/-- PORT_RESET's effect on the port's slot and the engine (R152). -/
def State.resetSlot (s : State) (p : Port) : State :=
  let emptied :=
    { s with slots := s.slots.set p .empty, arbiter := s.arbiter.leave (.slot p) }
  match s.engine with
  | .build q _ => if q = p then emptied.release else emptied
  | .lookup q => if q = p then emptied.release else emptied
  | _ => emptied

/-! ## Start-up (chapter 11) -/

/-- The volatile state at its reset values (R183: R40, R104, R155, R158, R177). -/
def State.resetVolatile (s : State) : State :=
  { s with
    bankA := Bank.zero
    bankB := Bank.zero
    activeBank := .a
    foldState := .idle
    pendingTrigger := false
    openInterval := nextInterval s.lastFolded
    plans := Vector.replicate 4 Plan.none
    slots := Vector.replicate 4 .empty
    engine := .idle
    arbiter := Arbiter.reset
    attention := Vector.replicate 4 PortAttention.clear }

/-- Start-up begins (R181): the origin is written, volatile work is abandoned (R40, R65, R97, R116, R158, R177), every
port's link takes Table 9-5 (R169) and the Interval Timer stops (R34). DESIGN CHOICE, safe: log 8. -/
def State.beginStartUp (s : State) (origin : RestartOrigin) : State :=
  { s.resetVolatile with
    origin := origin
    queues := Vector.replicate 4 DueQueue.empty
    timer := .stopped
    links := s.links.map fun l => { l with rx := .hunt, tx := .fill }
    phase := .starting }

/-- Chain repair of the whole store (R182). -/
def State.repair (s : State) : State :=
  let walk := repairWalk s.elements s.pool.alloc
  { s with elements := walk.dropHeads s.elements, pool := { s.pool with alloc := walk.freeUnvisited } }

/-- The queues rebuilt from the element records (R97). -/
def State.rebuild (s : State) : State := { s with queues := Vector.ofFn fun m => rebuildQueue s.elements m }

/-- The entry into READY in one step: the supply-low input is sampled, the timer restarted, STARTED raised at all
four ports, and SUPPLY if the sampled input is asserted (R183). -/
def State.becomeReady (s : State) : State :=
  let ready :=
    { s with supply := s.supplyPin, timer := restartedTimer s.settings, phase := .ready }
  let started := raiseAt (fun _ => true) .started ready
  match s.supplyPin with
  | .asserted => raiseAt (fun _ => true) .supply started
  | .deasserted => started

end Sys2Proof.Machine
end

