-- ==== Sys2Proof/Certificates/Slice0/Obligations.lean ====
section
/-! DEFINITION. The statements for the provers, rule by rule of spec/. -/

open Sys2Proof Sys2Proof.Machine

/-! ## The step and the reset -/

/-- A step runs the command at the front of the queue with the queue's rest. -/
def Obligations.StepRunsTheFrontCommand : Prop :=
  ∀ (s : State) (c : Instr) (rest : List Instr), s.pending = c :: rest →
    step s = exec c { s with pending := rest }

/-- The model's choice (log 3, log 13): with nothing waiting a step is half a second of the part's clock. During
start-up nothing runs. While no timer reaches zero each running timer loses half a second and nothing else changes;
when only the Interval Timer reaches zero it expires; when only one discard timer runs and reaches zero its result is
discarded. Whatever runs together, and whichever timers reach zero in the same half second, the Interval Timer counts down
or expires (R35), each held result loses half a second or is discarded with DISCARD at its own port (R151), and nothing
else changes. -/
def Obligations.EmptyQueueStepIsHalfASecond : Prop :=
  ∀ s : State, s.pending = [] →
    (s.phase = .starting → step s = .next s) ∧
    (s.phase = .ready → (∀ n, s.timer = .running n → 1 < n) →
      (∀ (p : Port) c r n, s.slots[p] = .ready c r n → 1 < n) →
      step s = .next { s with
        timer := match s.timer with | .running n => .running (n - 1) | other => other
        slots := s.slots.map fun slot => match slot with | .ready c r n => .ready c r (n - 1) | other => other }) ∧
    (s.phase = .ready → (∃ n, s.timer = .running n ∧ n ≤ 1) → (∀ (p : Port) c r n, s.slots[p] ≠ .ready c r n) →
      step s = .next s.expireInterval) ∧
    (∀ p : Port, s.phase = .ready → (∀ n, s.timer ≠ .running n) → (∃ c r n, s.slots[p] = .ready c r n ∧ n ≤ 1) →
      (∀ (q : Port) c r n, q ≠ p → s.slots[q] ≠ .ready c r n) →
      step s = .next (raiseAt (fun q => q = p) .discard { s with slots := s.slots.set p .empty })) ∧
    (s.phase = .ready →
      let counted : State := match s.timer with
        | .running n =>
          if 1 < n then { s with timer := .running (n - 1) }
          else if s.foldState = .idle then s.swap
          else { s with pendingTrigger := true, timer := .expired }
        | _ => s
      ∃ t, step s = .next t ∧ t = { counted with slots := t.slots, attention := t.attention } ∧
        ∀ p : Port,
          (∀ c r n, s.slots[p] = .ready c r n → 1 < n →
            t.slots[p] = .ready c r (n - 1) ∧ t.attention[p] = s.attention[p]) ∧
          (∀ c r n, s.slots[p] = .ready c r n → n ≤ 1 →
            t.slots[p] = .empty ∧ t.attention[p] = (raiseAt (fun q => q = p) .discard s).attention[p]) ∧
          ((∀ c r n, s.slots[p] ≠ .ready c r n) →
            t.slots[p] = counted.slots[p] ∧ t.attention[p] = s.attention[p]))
--
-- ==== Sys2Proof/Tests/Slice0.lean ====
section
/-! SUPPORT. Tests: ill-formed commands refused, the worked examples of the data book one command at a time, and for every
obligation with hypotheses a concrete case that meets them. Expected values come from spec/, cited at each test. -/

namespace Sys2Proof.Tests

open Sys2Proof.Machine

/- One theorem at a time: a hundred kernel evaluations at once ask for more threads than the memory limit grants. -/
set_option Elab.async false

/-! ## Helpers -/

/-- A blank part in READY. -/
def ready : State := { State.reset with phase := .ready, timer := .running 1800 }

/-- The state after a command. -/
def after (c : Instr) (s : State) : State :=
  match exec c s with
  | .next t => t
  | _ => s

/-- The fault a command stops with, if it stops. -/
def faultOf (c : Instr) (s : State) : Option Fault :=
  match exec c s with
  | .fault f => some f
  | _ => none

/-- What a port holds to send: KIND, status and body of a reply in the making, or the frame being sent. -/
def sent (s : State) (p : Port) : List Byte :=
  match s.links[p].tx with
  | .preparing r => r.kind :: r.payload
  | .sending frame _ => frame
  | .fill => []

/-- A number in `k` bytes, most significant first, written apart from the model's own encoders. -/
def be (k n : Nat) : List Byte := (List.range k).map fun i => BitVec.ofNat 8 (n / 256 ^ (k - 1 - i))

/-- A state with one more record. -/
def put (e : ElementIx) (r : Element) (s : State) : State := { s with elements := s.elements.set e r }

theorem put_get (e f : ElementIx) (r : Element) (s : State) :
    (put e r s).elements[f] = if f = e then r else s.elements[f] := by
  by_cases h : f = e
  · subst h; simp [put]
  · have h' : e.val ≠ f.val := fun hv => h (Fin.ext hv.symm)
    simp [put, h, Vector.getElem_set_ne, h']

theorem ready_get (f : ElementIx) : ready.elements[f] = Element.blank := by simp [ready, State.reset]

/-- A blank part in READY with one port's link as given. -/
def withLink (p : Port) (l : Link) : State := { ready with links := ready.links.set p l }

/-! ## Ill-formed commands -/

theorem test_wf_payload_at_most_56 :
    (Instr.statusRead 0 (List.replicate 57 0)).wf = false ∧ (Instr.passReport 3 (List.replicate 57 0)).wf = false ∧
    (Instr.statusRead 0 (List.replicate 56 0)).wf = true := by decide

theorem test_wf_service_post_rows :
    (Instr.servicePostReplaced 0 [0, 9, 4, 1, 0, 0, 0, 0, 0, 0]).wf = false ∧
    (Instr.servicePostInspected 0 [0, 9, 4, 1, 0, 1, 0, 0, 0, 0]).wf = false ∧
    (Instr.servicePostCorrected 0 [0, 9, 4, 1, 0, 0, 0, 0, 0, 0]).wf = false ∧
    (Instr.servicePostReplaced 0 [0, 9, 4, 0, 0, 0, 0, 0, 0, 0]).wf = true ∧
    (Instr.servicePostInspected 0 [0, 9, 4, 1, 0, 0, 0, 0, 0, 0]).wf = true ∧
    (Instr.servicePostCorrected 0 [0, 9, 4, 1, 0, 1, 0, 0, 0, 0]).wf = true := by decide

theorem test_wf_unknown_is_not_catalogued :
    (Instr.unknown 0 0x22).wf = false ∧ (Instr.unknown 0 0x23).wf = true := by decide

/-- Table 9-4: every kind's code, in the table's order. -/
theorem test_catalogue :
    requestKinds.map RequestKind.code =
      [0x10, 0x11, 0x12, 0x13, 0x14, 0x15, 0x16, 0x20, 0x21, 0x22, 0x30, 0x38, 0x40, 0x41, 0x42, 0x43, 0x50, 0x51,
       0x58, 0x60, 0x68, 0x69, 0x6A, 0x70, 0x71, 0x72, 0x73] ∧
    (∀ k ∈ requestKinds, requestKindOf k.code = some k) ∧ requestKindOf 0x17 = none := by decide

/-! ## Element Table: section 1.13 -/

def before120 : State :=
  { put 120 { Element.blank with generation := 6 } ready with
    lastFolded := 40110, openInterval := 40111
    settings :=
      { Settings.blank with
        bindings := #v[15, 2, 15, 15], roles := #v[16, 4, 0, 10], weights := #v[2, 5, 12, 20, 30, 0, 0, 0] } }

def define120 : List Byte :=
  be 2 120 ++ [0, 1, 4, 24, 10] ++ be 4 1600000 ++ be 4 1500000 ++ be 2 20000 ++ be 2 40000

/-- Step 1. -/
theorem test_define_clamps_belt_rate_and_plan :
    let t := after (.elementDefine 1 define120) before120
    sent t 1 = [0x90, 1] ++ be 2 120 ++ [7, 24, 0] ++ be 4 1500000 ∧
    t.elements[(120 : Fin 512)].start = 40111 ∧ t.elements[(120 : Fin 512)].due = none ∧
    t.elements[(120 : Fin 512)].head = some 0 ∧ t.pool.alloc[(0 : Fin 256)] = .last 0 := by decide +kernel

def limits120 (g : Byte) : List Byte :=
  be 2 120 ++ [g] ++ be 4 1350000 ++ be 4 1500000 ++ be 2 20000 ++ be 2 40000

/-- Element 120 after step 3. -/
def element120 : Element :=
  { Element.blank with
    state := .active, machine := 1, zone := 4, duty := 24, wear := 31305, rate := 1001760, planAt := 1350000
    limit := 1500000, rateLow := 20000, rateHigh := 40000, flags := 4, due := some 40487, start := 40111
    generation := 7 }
--
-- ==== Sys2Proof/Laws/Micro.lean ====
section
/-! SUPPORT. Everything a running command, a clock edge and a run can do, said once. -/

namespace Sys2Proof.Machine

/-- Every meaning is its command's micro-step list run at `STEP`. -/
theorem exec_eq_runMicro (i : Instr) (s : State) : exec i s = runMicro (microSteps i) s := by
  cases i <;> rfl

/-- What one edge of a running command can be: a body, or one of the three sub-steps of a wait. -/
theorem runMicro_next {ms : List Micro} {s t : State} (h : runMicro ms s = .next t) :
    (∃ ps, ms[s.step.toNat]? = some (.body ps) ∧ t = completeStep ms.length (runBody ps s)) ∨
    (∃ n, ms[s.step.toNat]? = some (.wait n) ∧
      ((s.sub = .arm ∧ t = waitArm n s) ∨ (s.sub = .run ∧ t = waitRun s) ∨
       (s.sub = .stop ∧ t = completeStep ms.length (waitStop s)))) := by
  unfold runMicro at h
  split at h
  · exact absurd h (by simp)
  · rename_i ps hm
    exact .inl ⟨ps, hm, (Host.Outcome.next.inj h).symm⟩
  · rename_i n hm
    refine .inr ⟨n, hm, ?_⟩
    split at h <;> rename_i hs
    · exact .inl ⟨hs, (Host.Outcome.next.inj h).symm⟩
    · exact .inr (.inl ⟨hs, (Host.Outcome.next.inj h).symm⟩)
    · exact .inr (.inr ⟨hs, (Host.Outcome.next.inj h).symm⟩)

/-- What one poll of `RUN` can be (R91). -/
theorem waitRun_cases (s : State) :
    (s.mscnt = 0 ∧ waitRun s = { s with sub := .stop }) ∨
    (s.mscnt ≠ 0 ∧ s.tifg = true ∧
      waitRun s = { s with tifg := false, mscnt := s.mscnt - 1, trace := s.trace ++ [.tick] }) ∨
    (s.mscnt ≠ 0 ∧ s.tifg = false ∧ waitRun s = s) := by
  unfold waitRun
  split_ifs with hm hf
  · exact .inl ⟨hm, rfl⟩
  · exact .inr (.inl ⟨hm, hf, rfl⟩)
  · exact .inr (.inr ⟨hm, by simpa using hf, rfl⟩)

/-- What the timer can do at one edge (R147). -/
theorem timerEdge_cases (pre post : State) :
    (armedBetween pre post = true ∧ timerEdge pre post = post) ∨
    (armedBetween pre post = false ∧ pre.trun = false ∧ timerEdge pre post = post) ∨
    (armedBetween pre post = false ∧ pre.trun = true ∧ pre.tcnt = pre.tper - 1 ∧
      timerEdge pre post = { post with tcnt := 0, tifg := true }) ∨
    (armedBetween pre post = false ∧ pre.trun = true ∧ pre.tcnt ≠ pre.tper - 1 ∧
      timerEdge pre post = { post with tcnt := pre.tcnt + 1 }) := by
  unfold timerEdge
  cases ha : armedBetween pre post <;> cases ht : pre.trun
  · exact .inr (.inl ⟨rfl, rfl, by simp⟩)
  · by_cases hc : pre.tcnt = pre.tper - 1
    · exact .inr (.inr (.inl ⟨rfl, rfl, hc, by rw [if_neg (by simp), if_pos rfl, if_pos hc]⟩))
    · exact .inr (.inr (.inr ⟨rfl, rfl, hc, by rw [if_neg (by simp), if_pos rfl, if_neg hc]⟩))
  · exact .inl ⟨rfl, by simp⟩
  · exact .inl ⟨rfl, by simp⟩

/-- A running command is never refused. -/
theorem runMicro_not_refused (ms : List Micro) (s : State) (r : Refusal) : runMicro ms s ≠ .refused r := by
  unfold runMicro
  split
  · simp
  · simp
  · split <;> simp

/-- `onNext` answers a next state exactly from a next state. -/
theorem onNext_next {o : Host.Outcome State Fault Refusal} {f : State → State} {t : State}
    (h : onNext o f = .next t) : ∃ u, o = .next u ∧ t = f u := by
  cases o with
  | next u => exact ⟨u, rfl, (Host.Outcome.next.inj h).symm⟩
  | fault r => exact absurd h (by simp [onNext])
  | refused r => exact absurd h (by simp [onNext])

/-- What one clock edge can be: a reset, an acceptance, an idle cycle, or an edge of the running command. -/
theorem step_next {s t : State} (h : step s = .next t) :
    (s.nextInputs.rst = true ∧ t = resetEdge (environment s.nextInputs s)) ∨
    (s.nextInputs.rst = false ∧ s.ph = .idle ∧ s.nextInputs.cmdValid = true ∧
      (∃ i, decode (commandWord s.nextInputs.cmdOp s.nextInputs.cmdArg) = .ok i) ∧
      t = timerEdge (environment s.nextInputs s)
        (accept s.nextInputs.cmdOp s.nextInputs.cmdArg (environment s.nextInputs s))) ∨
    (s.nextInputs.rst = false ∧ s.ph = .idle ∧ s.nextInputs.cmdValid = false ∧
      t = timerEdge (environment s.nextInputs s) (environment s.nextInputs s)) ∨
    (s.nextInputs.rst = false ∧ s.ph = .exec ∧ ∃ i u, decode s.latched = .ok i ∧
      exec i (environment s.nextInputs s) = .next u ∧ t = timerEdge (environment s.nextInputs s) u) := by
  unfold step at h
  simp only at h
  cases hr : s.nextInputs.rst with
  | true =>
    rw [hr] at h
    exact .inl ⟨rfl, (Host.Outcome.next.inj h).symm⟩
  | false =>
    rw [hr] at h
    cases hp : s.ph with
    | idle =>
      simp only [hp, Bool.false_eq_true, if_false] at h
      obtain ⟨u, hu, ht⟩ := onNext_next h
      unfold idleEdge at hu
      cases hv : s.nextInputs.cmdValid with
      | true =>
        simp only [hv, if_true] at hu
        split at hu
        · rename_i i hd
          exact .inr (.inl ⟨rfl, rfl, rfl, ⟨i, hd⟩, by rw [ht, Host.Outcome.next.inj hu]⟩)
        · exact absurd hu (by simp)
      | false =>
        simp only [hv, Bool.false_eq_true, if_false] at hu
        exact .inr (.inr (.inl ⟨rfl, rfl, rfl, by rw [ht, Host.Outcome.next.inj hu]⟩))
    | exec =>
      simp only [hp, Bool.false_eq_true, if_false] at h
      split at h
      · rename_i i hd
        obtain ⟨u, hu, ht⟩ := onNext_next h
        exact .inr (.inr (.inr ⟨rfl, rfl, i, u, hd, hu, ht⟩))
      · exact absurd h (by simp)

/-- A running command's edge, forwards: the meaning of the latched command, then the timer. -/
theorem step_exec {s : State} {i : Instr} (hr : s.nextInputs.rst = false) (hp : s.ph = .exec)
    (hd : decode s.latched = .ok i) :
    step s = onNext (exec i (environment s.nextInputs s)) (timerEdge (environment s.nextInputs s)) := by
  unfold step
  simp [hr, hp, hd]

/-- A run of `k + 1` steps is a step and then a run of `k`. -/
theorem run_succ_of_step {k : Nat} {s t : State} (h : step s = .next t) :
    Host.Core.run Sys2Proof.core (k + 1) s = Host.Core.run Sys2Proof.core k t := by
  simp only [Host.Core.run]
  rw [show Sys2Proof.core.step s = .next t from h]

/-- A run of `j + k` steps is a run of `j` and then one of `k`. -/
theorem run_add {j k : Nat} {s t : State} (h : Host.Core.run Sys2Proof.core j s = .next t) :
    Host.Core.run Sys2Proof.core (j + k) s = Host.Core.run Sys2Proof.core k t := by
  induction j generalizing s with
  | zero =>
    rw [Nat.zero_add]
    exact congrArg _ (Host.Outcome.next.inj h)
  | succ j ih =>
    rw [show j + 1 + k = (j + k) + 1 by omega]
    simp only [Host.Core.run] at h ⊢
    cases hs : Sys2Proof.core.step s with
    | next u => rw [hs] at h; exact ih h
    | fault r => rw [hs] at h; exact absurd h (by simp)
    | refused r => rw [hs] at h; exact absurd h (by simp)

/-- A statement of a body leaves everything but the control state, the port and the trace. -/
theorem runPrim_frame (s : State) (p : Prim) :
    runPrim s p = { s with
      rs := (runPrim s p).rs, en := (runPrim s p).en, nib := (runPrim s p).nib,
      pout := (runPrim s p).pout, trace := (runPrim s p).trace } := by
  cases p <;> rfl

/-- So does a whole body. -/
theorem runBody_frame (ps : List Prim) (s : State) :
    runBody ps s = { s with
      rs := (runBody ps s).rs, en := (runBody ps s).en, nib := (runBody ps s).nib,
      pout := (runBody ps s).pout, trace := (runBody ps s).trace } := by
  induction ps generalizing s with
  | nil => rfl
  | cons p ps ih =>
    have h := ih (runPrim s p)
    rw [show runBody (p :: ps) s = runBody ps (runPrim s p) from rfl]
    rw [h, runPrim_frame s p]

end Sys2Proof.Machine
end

== WHAT NEEDS TO BE DONE ==
Above are the records; copy exactly the lines from the line with "def State.rebuild (s" through the line with "start-up nothing runs.", both included.

== WRITTEN RESPONSE ==
def State.rebuild (s : State) : State := { s with queues := Vector.ofFn fun m => rebuildQueue s.elements m }

/-- The entry into READY in one step: the supply-low input is sampled, the timer restarted, STARTED raised at all
four ports, and SUPPLY if the sampled input is asserted (R183). -/
def State.becomeReady (s : State) : State :=
  let ready :=
    { s with supply := s.supplyPin, timer := restartedTimer s.settings, phase := .ready }
  let started := raiseAt (fun _ => true) .started ready
  match s.supplyPin with
  | .asserted => raiseAt (fun _ => true) .supply started
  | .deasserted => started

end Sys2Proof.Machine
end

-- ==== Sys2Proof/Certificates/Slice0/Obligations.lean ====
section
/-! DEFINITION. The statements for the provers, rule by rule of spec/. -/

open Sys2Proof Sys2Proof.Machine

/-! ## The step and the reset -/

/-- A step runs the command at the front of the queue with the queue's rest. -/
def Obligations.StepRunsTheFrontCommand : Prop :=
  ∀ (s : State) (c : Instr) (rest : List Instr), s.pending = c :: rest →
    step s = exec c { s with pending := rest }

/-- The model's choice (log 3, log 13): with nothing waiting a step is half a second of the part's clock. During
start-up nothing runs. While no timer reaches zero each running timer loses half a second and nothing else changes;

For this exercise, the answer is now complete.